When we discussed weight initialization, we saw that large weights can saturate the activation function. We solved that problem by initializing weights with an appropriate normal distribution, centered around zero, with a small standard deviation. Most weights start much smaller than 1, with an occasional larger value.

If we don't control the weight size during the learning process, one or several of them can become large. A large weight combined with a large learning rate might lead to even larger weights, and quickly enough, matrix multiplication of these large matrices can exhaust the capacity of floating point numbers. Our matrices become full of NaN. The network can't recover from that state.

Let's see this on the regression task we examined in the previous article.

First, we generate some training data.

(def x-train (fmap! rand-uniform (ge native-float 4 10000)))

x-train

#RealGEMatrix[float, mxn:4x10000, layout:column, offset:0]
    ▥       ↓       ↓       ↓       ↓       ↓       ┓
    →       0.42    0.64    ⁙       0.96    0.88
    →       0.00    0.59    ⁙       0.29    0.71
    →       0.46    0.34    ⁙       0.50    0.49
    →       0.45    0.77    ⁙       0.32    0.74
    ┗                                               ┛

(def y-train (ge native-float 1 10000 (map my-fn (cols x-train))))

y-train

#RealGEMatrix[float, mxn:1x10000, layout:column, offset:0]
    ▥       ↓       ↓       ↓       ↓       ↓       ┓
    →       2.04    2.34    ⁙       2.34    2.53
    ┗                                               ┛

Next, we create a neural network and a training engine.

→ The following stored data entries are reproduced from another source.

-- ==== Sys2Proof/Machine/Lifecycle.lean ====
section
/-! DEFINITION. Lifecycle commands: stops, triggers and their resolution, parking, resume, CART_SEATED, the full reset
(R40 to R48, R229, R502 to R504, R543). -/

namespace Sys2Proof.Machine

open R

/-! ### The Mount's completion and its report (R405, R410) -/

/-- The Mount Report (Table 15.10), as bytes. The duration in ms is a free value: REF time is not in the model
(DESIGN CHOICE, log entry 1). -/
def mountReport (s : State) : List Nat :=
  let cnt := fun (h src : Nat) => ((List.range 48).filter fun l => s.get (CAL_HL_SRC h l) == src).length
  leBytes 1 (s.get SYS_STATE_CAUSE) ++ leBytes 1 s.mode
    ++ leBytes 1 (s.get SYS_MEDIUM_FORMATTED + 2 * s.hst.volClean.toNat + 4 * s.hst.resyncRan.toNat)
    ++ leBytes 1 (s.get HLT_LEDG_CASE) ++ leBytes 4 (s.freeVal 32)
    ++ leBytes 8 (s.get (SYS_MINFO_WORD 2) * 2 ^ 32 + s.get (SYS_MINFO_WORD 3))
    ++ leBytes 2 (s.get STR_RESYNC_FWD) ++ leBytes 2 (s.get STR_RESYNC_BACK) ++ leBytes 2 s.hst.ns.length
    ++ leBytes 2 (s.get SYS_MEDIUM_ATTOK * 64 + s.get SYS_MEDIUM_ATTSTALE)
    ++ ((List.range 4).flatMap fun h => [cnt h 1, cnt h 2, cnt h 0, s.get (OPU_HSTAT_ENUM h)])
    ++ List.replicate 24 0

/-- The Mount in progress completes; its report is rewritten and its event issued (R405, R410). -/
def endMount (st : Nat × Nat × Bool) (s : State) : State :=
  match s.hst.long with
  | some l =>
    if l.kind == 0xC0 then
      let s := completeCmd l.port 0 l.cid st (s.get SYS_STATE_CAUSE) s
      let s := { s with hst := { s.hst with report := mountReport s } }
      forUpTo 2 (fun p => asyncEvent p 7 0 0xC2) s.drawn
    else s
  | none => s

/-! ### Stops (R502 to R504) -/

/-- Accepted data that a stop leaves uncommitted is gone: gathered units and open transactions end, and the submission
pointers fall back (R318, R393). -/
def dropUncommitted (s : State) : State :=
  { s.put STR_STAT_OPEN 0 with
    str := { s.str with gather := [], short := [], stripes := [] }
    hst := { s.hst with zones := s.hst.zones.map fun z => { z with swp := z.wp } } }

/-- Commands in flight that a stop ends (R504): every one but the Asynchronous Event Requests. -/
def stopCommands (s : State) : State :=
  let s := dropUncommitted s
  let s := endMount scStopped s
  completeAll (fun c => !(c.qid == 0 && c.op == 0x0C)) scStopped 0 s

/-- A mode transition in progress is over (Table 18.5). -/
def endTrans (s : State) : State :=
  forUpTo 4 (fun h s => s.setOpu h fun o => { o with leaving := 0, lofLeave := false }) <| s.puts [(SYS_MODE_ST_TRANS, 0), (SYS_MODE_ST_JOIN, 0), (SYS_MODE_ST_LEAVE, 0), (SYS_MODE_ST_RAMPWAIT, 0),
    (SYS_MODE_ST_READBACK, 0)]

/-- Windows and requests of the medium end: no window opens (R502). What was to be read, and what the Attic's writers held, goes with them. -/
def endMedium (s : State) : State :=
  let s := [EvClass.readWin, .writeWin, .calWin, .seek, .layerJump, .patrol].foldl (fun s c => withdraw c s) s
  let s := forUpTo 4 (fun h s => dropCal h (pairsIdle h s)) s
  { s with wins := [], att := {}, mnt := {}, str := { s.str with asm := [], ckpt := none }
           trk := s.trk.map fun t => { t with reads := [], partials := 0 } }

/-- LASER off, focus retracted, loops and lanes off, for the present heads (R502 step 4, R556 step 3). -/
def retractHeads (s : State) : State :=
  forUpTo 4 (fun h s =>
    if s.present h && s.inSvc h then
      setPhase h hpRETRACTED (headLanesOff h (headLoopsNext h (laserOff h 0x3F s)))
    else s) s

/-- The entry SYS 0x02 and FLT_HALT of a stop (R496, R497). -/
def recordStop (t : Trigger) (s : State) : State :=
  let s := logFlt 0 kSTOP 0x02 t.cause [t.tag * 256 + t.code] s
  s.puts [(FLT_HALT_TAG, t.tag), (FLT_HALT_CODE, t.code), (FLT_HALT_UNIT, t.unit), (FLT_HALT_CAUSE, t.cause)]

/-- The safe stop reaches HALTED (R45, R503). -/
def takeSafeStop (t : Trigger) (s : State) : State :=
  let s := recordStop t (transition HALTED t.cause s)
  let s := stopCommands (endMedium (endTrans s))
  let s := forUpTo 4 (fun h s => s.when (s.present h && s.inSvc h) fun s => setPhase h hpRETRACTED (headLanesOff h s)) s
  let s := { s with sys := { s.sys with drainUntil := none, parkHeld := false, stagLeft := [], unmountWait := [] } }
  s.put SYS_MNTPROG_STEP 0

/-- Steps 4 to 6 of an orderly stop (R502): cause 0x21 parks and brakes, cause 0x22 stops the sleds and waits for VIN. -/
def orderlyPark (s : State) : State :=
  let s := retractHeads (stopCommands (endMedium { s with sys := { s.sys with drainUntil := none } }))
  if s.get SYS_STATE_CAUSE == 0x22 then
    forUpTo 4 stopSeek { s with sys := { s.sys with parkHeld := true } }
  else parkAll s

/-- The orderly stop reaches PARKING (R502): cause 0x21 first lets stripes commit within DRAIN revolutions. -/
def takeOrderlyStop (t : Trigger) (s : State) : State :=
  let s := endTrans (recordStop t (transition PARKING t.cause s))
  let s := { s with sys := { s.sys with stagLeft := [] } }.put SYS_MNTPROG_STEP 0
  if t.cause == 0x21 then
    { s with sys := { s.sys with drainUntil := some ((s.now + s.get STR_CFG_DRAIN * au24) % au48) } }
  else orderlyPark s

/-! ### Mount and Unmount take their states (R405, R406, R467) -/

/-- A mount fails: PARKING with the cause, the Mount completes with MOUNT_FAILED, and the drive parks (R549). -/
def mountFails (cause : Nat) (s : State) : State :=
  let s := endMount scMountFailed (transition PARKING cause s)
  parkAll (retractHeads (endMedium (s.put SYS_MNTPROG_STEP 0)))

/-- A side has a present head whose LOFF is 0 (R169). -/
def State.sideUsable (s : State) (d : Nat) : Bool := (sideHeads d).any fun h => s.usable h

/-- An accepted Mount enters MOUNTING (R405, R467, R147, R196, R236, R267, R549); a side without a usable head fails it at once. -/
def takeMount (t : Trigger) (s : State) : State :=
  let s := { transition MOUNTING 0x10 s with mnt := {}, att := {} }
  let s := s.when (t.arg < 6) fun s => s.puts [(SYS_MODE_REQ_MODE, t.arg), (SYS_MODE_CUR_MODE, t.arg)]
  let s := s.puts [(SYS_MEDIUM_ATTOK, 0), (SYS_MEDIUM_ATTSTALE, 0), (SYS_MEDIUM_FMT, 0), (SYS_MEDIUM_FORMATTED, 0),
    (SYS_MEDIUM_MINFO_OK, 0), (SYS_MEDIUM_FOLEO, 0), (SYS_MEDIUM_VALID, 0), (SPN_TEST_EN, 0), (SYS_MNTPROG_STEP, 1),
    (SYS_MNTPROG_ATTPEND, 0x3F)]
  let s := forUpTo 64 (fun i s => s.put (SYS_MINFO_WORD i) 0) s
  let s := forUpTo 48 (fun l s =>
    s.puts [(DET_LQ_ACH l, 0), (DET_LQ_IRB l, 0), (DET_LQ_SNR l, 0), (DET_LQ_COVER l, 0)]) { s with det := {} }
  let s := formEffective (setPresets (fun l => 10 * layerDepth l) s)
  let s := forUpTo 4 (fun h s => s.when (s.effective h) (headLanesOn h)) s
  if s.sideUsable 0 && s.sideUsable 1 then followTarget s else mountFails 0x14 s

/-- An accepted Unmount (R406, R554, R556): from MOUNTED it begins with the commit step, from MOUNTING it aborts the
Mount and parks. Calibration stops, that of a head with an open calibration window at its end (Table 14.8). -/
def takeUnmount (t : Trigger) (s : State) : State :=
  let s := { s with sys := { s.sys with unmountWait := s.sys.unmountWait ++ [(t.port, t.cid)] } }
  if s.life == MOUNTED then
    let s := { s with str := { s.str with short := (s.str.gather.map GUnit.nsid).eraseDups } }
    let inCal := fun (h : Nat) => s.wins.any fun w => w.head == h && w.cls == .calWin && w.lane.isNone
    let s := withdraw .calWin (forUpTo 4 (fun h s => s.when (!inCal h) (dropCal h)) s)
    (endTrans (transition PARKING 0x20 s)).puts [(SYS_MNTPROG_STEP, 0xA), (SYS_MNTPROG_ATTPEND, 0)]
  else
    let s := endMount scMountAborted (endTrans (transition PARKING 0x15 s))
    parkAll (retractHeads (endMedium (s.put SYS_MNTPROG_STEP 0xC)))

def trigRank : TrigKind → Nat
  | .safeStop => 0
  | .orderlyStop => 1
  | .unmount => 2
  | .mount => 3

/-- The held trigger that is taken: the best rank, the earliest of it. -/
def bestTrigger : List Trigger → Option Trigger
  | [] => none
  | t :: ts =>
    match bestTrigger ts with
    | none => some t
    | some u => if trigRank u.kind < trigRank t.kind then some u else some t

def takeTrigger (t : Trigger) (s : State) : State :=
  match t.kind with
  | .safeStop => takeSafeStop t s
  | .orderlyStop => takeOrderlyStop t s
  | .unmount => takeUnmount t s
  | .mount => takeMount t s

/-- Every present sled stands at its park position (R229). -/
def State.sledsParked (s : State) : Bool :=
  (List.range 4).all fun h => !s.present h || (!s.sledMoving h && s.get (SLD_STAT_PHASE h) == phIDLE
    && s.getI (SLD_POS_P h) == s.getI SLD_MISC_PARK)

/-- The steps before the park are over: no drain, no wait for VIN, no Unmount step before 0xC. -/
def State.parkReady (s : State) : Bool :=
  s.sys.drainUntil.isNone && !s.sys.parkHeld && s.get SYS_MNTPROG_STEP != 0xA && s.get SYS_MNTPROG_STEP != 0xB

/-- The Unmount commands complete (R406). -/
def completeUnmounts (s : State) : State :=
  let l := s.sys.unmountWait
  l.foldl (fun s p => completeCmd p.1 0 p.2 scSuccess (s.get SYS_STATE_CAUSE) s)
    { s with sys := { s.sys with unmountWait := [] } }

/-- Every key slot clears (R522). -/
def clearKeys (s : State) : State :=
  { (s.put (SEC_KEYS_LOADED 0) 0).put (SEC_KEYS_LOADED 1) 0 with sec := { s.sec with slots := [] } }

/-- Every present sled has parked and the spindle has stopped. -/
def State.parked (s : State) : Bool := s.inLife [PARKING] && s.sledsParked && s.spnPhase == pSTOPPED && s.parkReady

/-- The park is complete: PRIMED after a failed mount, an abort or an Unmount, HALTED after an orderly stop; CAUSE is unchanged
(R42, R48, R229, R556). -/
def parkDone (s : State) : State :=
  let c := s.get SYS_STATE_CAUSE
  if c == 0x21 || c == 0x22 then completeUnmounts (transition HALTED c s)
  else
    let s := transition PRIMED c s
    let s := if c == 0x20 then clearKeys s else s
    completeUnmounts (followTarget (s.put SYS_MNTPROG_STEP 0))

/-- PARK_COMPLETE (R42, R48, R229). -/
def execParkComplete (s : State) : Res := s.doIf s.parked parkDone

/-! ### Resume (R43) -/

/-- A die or pickup sensor reads at or above THM_SOFT. -/
def State.anyHot (s : State) : Bool :=
  ((List.range 16).any fun k => s.getI THM_SOFT_SOFT ≤ s.getI (THM_DIE_TEMP k))
    || (List.range 4).any fun h => s.flag (OPU_TEMP_VALID h) && s.getI THM_SOFT_SOFT ≤ s.getI (OPU_TEMP_TEMP h)

/-- The fault that FLT_HALT names is still in the active set (R43, Table 20.7). -/
def State.haltFaultPresent (s : State) : Bool :=
  match s.get FLT_HALT_TAG - 0x40 with
  | 7 => s.flag SPN_STAT_FAULT
  | 4 => s.get SRV_UNIT_FAULT != 0
  | 18 => s.get LRD_WAYST_FAULT != 0
  | 24 => if s.get FLT_HALT_CODE == 3 then s.flag FLT_ACTIVE2_MEMLIM else s.flag FLT_ACTIVE2_NOSIDE
  | _ => false

/-- The halt cause has cleared (R43). -/
def State.haltCleared (s : State) : Bool :=
  match s.get SYS_STATE_CAUSE with
  | 0x21 => !s.anyHot
  | 0x30 => !s.anyHot
  | 0x22 => s.sys.vinOk100
  | 0x32 => !s.sys.cartSeated
  | 0x33 => s.sys.lsrEn
  | 0x34 => !s.haltFaultPresent
  | 0x35 => true
  | _ => false

/-- A request to resume (R43, R503, R509): PRIMED with cause 0x40, the safety block released and the heads enumerated, or
RSMREJ. An accepted resume leaves RSMREJ as it is, for software to clear (DESIGN CHOICE, log entry 220). -/
def resume (s : State) : State :=
  if s.life == HALTED && s.haltCleared && s.sys.lsrEn then
    let s := transition PRIMED 0x40 { s with sys := { s.sys with tripped := false } }
    enumerateAll (syncLonAll (s.when (s.spnPhase == pFAULT) fun s => s.put SPN_STAT_PHASE pCOAST))
  else s.put SYS_STATE_RSMREJ 1

/-- A write of SYS_CTRL: SAFESTOP alone where both bits are set, its resume rejected (R43, R47). -/
def sysCtrl (v : Nat) (s : State) : State :=
  if v.testBit 1 then
    let s := safeStop 0x35 0 0 0 s
    if v.testBit 0 then s.put SYS_STATE_RSMREJ 1 else s
  else if v.testBit 0 then resume s
  else s

/-- SAFESTOP: a write of SYS_CTRL with SAFESTOP 1 (R43). -/
def execSafestop (p : Port) (v : Word) (s : State) : Res :=
  vendorWrite p SYS_CTRL_SAFESTOP.off false (sysCtrl (v.toNat ||| 2)) s

/-- RESUME: a write of SYS_CTRL with RESUME 1 (R43). -/
def execResume (p : Port) (v : Word) (s : State) : Res :=
  vendorWrite p SYS_CTRL_RESUME.off false (sysCtrl (v.toNat ||| 1)) s

/-! ### CART_SEATED (R44, R577) -/

/-- CART_SEATED_ASSERTED: the pin has been high for 10 ms (R577). -/
def execCartSeatedAsserted (s : State) : Res :=
  .next { s with sys := { s.sys with cartSeated := true } }

/-- CART_SEATED_DEASSERTED: low for 1 ms; a safe stop with cause 0x32 in MOUNTING, MOUNTED and PARKING, and in PRIMED
while the spindle is not STOPPED (R44). -/
def execCartSeatedDeasserted (s : State) : Res :=
  let s := { s with sys := { s.sys with cartSeated := false } }
  s.doIf (s.inLife [MOUNTING, MOUNTED, PARKING] || (s.inLife [PRIMED] && s.spnPhase != pSTOPPED))
    (safeStop 0x32 0 0 0)

end Sys2Proof.Machine
end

(def inference (init! (inference-network
                       native-float 4
                       [(fully-connected 32 sigmoid)
                        (fully-connected 16 tanh)
                        (fully-connected 1 linear)])))

(def training (training-network inference x-train))

Here's what happens with a large learning rate, 0.5, even if I train the network for only 5 epochs.

(sgd training y-train quadratic-cost! 5 0.3)

7.1628803287245795

The cost is suspiciously large. Call it a couple times more if necessary.

(sgd training y-train quadratic-cost! 15 0.3)

1481239.1710476684

Note that the cost skyrocketed beyond one million!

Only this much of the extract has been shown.